# Predicting the rating of a wine considering its variety and description

This notebook presents a neural network devised to predict the rating from a taster by considering as inputs their reviews and the wine variety. The code is based on the presented in https://github.com/sararob/keras-wine-model. However, with modifications: Keras is only used for pre-processing and TensorFlow is used to train and test the model. The architecture is also slightly different: L2 regularization and dropout are used and more processing units are used in the final layer of the network (after the concatenation prodecure), whilst the loss function used is cross-entropy instead of MSE, since we tackle the problem as a classification one.
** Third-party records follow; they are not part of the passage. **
@[simp] theorem bump_part (pg : Page) (code n : Nat) (s : State) : (bump pg code n s).part = s.part :=
  (congrArg State.part (bump_frame pg code n s) :)
@[simp] theorem bump_latches (pg : Page) (code n : Nat) (s : State) : (bump pg code n s).latches = s.latches :=
  (congrArg State.latches (bump_frame pg code n s) :)
@[simp] theorem bump_heldLow (pg : Page) (code n : Nat) (s : State) : (bump pg code n s).heldLow = s.heldLow :=
  (congrArg State.heldLow (bump_frame pg code n s) :)
@[simp] theorem bump_tb (pg : Page) (code n : Nat) (s : State) : (bump pg code n s).tb = s.tb :=
  (congrArg State.tb (bump_frame pg code n s) :)
@[simp] theorem bump_crests (pg : Page) (code n : Nat) (s : State) : (bump pg code n s).crests = s.crests :=
  (congrArg State.crests (bump_frame pg code n s) :)
@[simp] theorem bump_hub (pg : Page) (code n : Nat) (s : State) : (bump pg code n s).hub = s.hub :=
  (congrArg State.hub (bump_frame pg code n s) :)
@[simp] theorem bump_flitFails (pg : Page) (code n : Nat) (s : State) : (bump pg code n s).flitFails = s.flitFails :=
  (congrArg State.flitFails (bump_frame pg code n s) :)
@[simp] theorem bump_packets (pg : Page) (code n : Nat) (s : State) : (bump pg code n s).packets = s.packets :=
  (congrArg State.packets (bump_frame pg code n s) :)
@[simp] theorem bump_nextPacket (pg : Page) (code n : Nat) (s : State) : (bump pg code n s).nextPacket = s.nextPacket :=
  (congrArg State.nextPacket (bump_frame pg code n s) :)
@[simp] theorem bump_opened (pg : Page) (code n : Nat) (s : State) : (bump pg code n s).opened = s.opened :=
  (congrArg State.opened (bump_frame pg code n s) :)
@[simp] theorem bump_pool (pg : Page) (code n : Nat) (s : State) : (bump pg code n s).pool = s.pool :=
  (congrArg State.pool (bump_frame pg code n s) :)
@[simp] theorem bump_sram (pg : Page) (code n : Nat) (s : State) : (bump pg code n s).sram = s.sram :=
  (congrArg State.sram (bump_frame pg code n s) :)
@[simp] theorem bump_staged (pg : Page) (code n : Nat) (s : State) : (bump pg code n s).staged = s.staged :=
  (congrArg State.staged (bump_frame pg code n s) :)
@[simp] theorem bump_sched (pg : Page) (code n : Nat) (s : State) : (bump pg code n s).sched = s.sched :=
  (congrArg State.sched (bump_frame pg code n s) :)
@[simp] theorem bump_run (pg : Page) (code n : Nat) (s : State) : (bump pg code n s).run = s.run :=
  (congrArg State.run (bump_frame pg code n s) :)
@[simp] theorem bump_trio (pg : Page) (code n : Nat) (s : State) : (bump pg code n s).trio = s.trio :=
  (congrArg State.trio (bump_frame pg code n s) :)
@[simp] theorem bump_safety (pg : Page) (code n : Nat) (s : State) : (bump pg code n s).safety = s.safety :=
  (congrArg State.safety (bump_frame pg code n s) :)
@[simp] theorem bump_field (pg : Page) (code n : Nat) (s : State) : (bump pg code n s).field = s.field :=
  (congrArg State.field (bump_frame pg code n s) :)
@[simp] theorem bump_panel (pg : Page) (code n : Nat) (s : State) : (bump pg code n s).panel = s.panel :=
  (congrArg State.panel (bump_frame pg code n s) :)
@[simp] theorem bump_ports (pg : Page) (code n : Nat) (s : State) : (bump pg code n s).ports = s.ports :=
  (congrArg State.ports (bump_frame pg code n s) :)
@[simp] theorem bump_cans (pg : Page) (code n : Nat) (s : State) : (bump pg code n s).cans = s.cans :=
  (congrArg State.cans (bump_frame pg code n s) :)
@[simp] theorem bump_uarts (pg : Page) (code n : Nat) (s : State) : (bump pg code n s).uarts = s.uarts :=
  (congrArg State.uarts (bump_frame pg code n s) :)
@[simp] theorem bump_super (pg : Page) (code n : Nat) (s : State) : (bump pg code n s).super = s.super :=
  (congrArg State.super (bump_frame pg code n s) :)
@[simp] theorem bump_mail (pg : Page) (code n : Nat) (s : State) : (bump pg code n s).mail = s.mail :=
  (congrArg State.mail (bump_frame pg code n s) :)
@[simp] theorem bump_host (pg : Page) (code n : Nat) (s : State) : (bump pg code n s).host = s.host :=
  (congrArg State.host (bump_frame pg code n s) :)
@[simp] theorem bump_recorder (pg : Page) (code n : Nat) (s : State) : (bump pg code n s).recorder = s.recorder :=
  (congrArg State.recorder (bump_frame pg code n s) :)
@[simp] theorem bump_historian (pg : Page) (code n : Nat) (s : State) : (bump pg code n s).historian = s.historian :=
  (congrArg State.historian (bump_frame pg code n s) :)
@[simp] theorem bump_otp (pg : Page) (code n : Nat) (s : State) : (bump pg code n s).otp = s.otp :=
  (congrArg State.otp (bump_frame pg code n s) :)
@[simp] theorem bump_store (pg : Page) (code n : Nat) (s : State) : (bump pg code n s).store = s.store :=
  (congrArg State.store (bump_frame pg code n s) :)
@[simp] theorem bump_flash (pg : Page) (code n : Nat) (s : State) : (bump pg code n s).flash = s.flash :=
  (congrArg State.flash (bump_frame pg code n s) :)
@[simp] theorem bump_sec (pg : Page) (code n : Nat) (s : State) : (bump pg code n s).sec = s.sec :=
  (congrArg State.sec (bump_frame pg code n s) :)
@[simp] theorem bump_upd (pg : Page) (code n : Nat) (s : State) : (bump pg code n s).upd = s.upd :=
  (congrArg State.upd (bump_frame pg code n s) :)
@[simp] theorem bump_pwr (pg : Page) (code n : Nat) (s : State) : (bump pg code n s).pwr = s.pwr :=
  (congrArg State.pwr (bump_frame pg code n s) :)
@[simp] theorem bump_forceInd (pg : Page) (code n : Nat) (s : State) : (bump pg code n s).forceInd = s.forceInd :=
  (congrArg State.forceInd (bump_frame pg code n s) :)
@[simp] theorem bump_tapReset (pg : Page) (code n : Nat) (s : State) : (bump pg code n s).tapReset = s.tapReset :=
  (congrArg State.tapReset (bump_frame pg code n s) :)
@[simp] theorem bump_resp (pg : Page) (code n : Nat) (s : State) : (bump pg code n s).resp = s.resp :=
  (congrArg State.resp (bump_frame pg code n s) :)
@[simp] theorem bump_out (pg : Page) (code n : Nat) (s : State) : (bump pg code n s).out = s.out :=
  (congrArg State.out (bump_frame pg code n s) :)
@[simp] theorem bump_free (pg : Page) (code n : Nat) (s : State) : (bump pg code n s).free = s.free :=
  (congrArg State.free (bump_frame pg code n s) :)
@[simp] theorem bump_pending (pg : Page) (code n : Nat) (s : State) : (bump pg code n s).pending = s.pending :=
  (congrArg State.pending (bump_frame pg code n s) :)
The ratings are in one-hot encoding format.

## Imports

In [2]:
%matplotlib nbagg
import csv, random, collections
import keras
import numpy as np
import tensorflow as tf
import matplotlib.pyplot as plt
from sklearn.preprocessing import LabelEncoder
from sklearn.preprocessing import LabelBinarizer
from sklearn.metrics       import mean_squared_error

## Auxiliary Functions

In [3]:
def iterate_minibatches(num_samples, batch_size, shuffle=False):
    batches_indices = []
    if shuffle:
        indices = np.arange(num_samples)
        np.random.shuffle(indices)
    for start_idx in range(0, num_samples - batch_size + 1, batch_size):
        if shuffle:
            excerpt = indices[start_idx:start_idx+batch_size]
        else:
            excerpt = slice(start_idx, start_idx+batch_size)
        yield excerpt

def shuffle_indices(num_samples):
    idx = np.arange(num_samples)
    np.random.shuffle(idx)
    return idx

## Load data

In [4]:
# We use one list for each column of the .csv
description   = []
variety       = []
rating        = []
filename = '../wine_data.csv' # You can find the dataset in: https://www.kaggle.com/zynicide/wine-reviews/data
with open(filename, 'rb') as csvfile:
    spamreader = csv.reader(csvfile, delimiter=',', quotechar='"')
    next(spamreader)
    for row in spamreader:
        if (row[5] != '') and (row[1] != ''):
            description.append(row[2])
            rating.append(row[4])
            variety.append(row[9])

# Remove all wine varieties that do not appear more than 500 times
# You can do this using pandas although here it is done in a more "low-level" manner
occurences = collections.Counter(variety)
to_remove = []
for key in occurences:
    if occurences[key] <= 500:
        to_remove.append(key)
for i in range(len(to_remove)):
    del occurences[to_remove[i]]

# Grab indices of varietyies that are not within occurences
to_remove = []
for i in range(len(variety)):
    if variety[i] not in occurences:
        to_remove.append(i)

# Actually delete the items from the lists
for i in sorted(to_remove, reverse=True):
    del variety[i]
    del description[i]
    del rating[i]

# Shufle lists
labels = []
new_variety = []
new_description = []
for i in shuffle_indices(num_samples=len(variety)):
    labels.append(rating[i]) # Or labels.append(price[i]) if we are going to classify prices 
    new_variety.append(variety[i])
    new_description.append(description[i])
variety = new_variety
description = new_description
del new_variety
del new_description
del rating

# Split data into train and test
train_size = int(len(variety) * .8)
print 'Dataset info: '
print "Train size: %d" % train_size
print "Test size: %d" % (len(variety) - train_size)

# Train
description_train = description[:train_size]
variety_train = variety[:train_size]
labels_train = labels[:train_size]

# Test
description_test = description[train_size:]
variety_test = variety[train_size:]
labels_test = labels[train_size:]

Dataset info: 
Train size: 95646
Test size: 23912


## Prepare data to feed it to the model

In [5]:
# Tokenize words
vocabulary_size = 10000

# Tokenize with KERAS
tokenize = keras.preprocessing.text.Tokenizer(num_words=vocabulary_size, char_level=False)
tokenize.fit_on_texts(description_train)

# ----------------------------- Bag of words ----------------------------- #
description_bow_train = tokenize.texts_to_matrix(description_train)
description_bow_test  = tokenize.texts_to_matrix(description_test)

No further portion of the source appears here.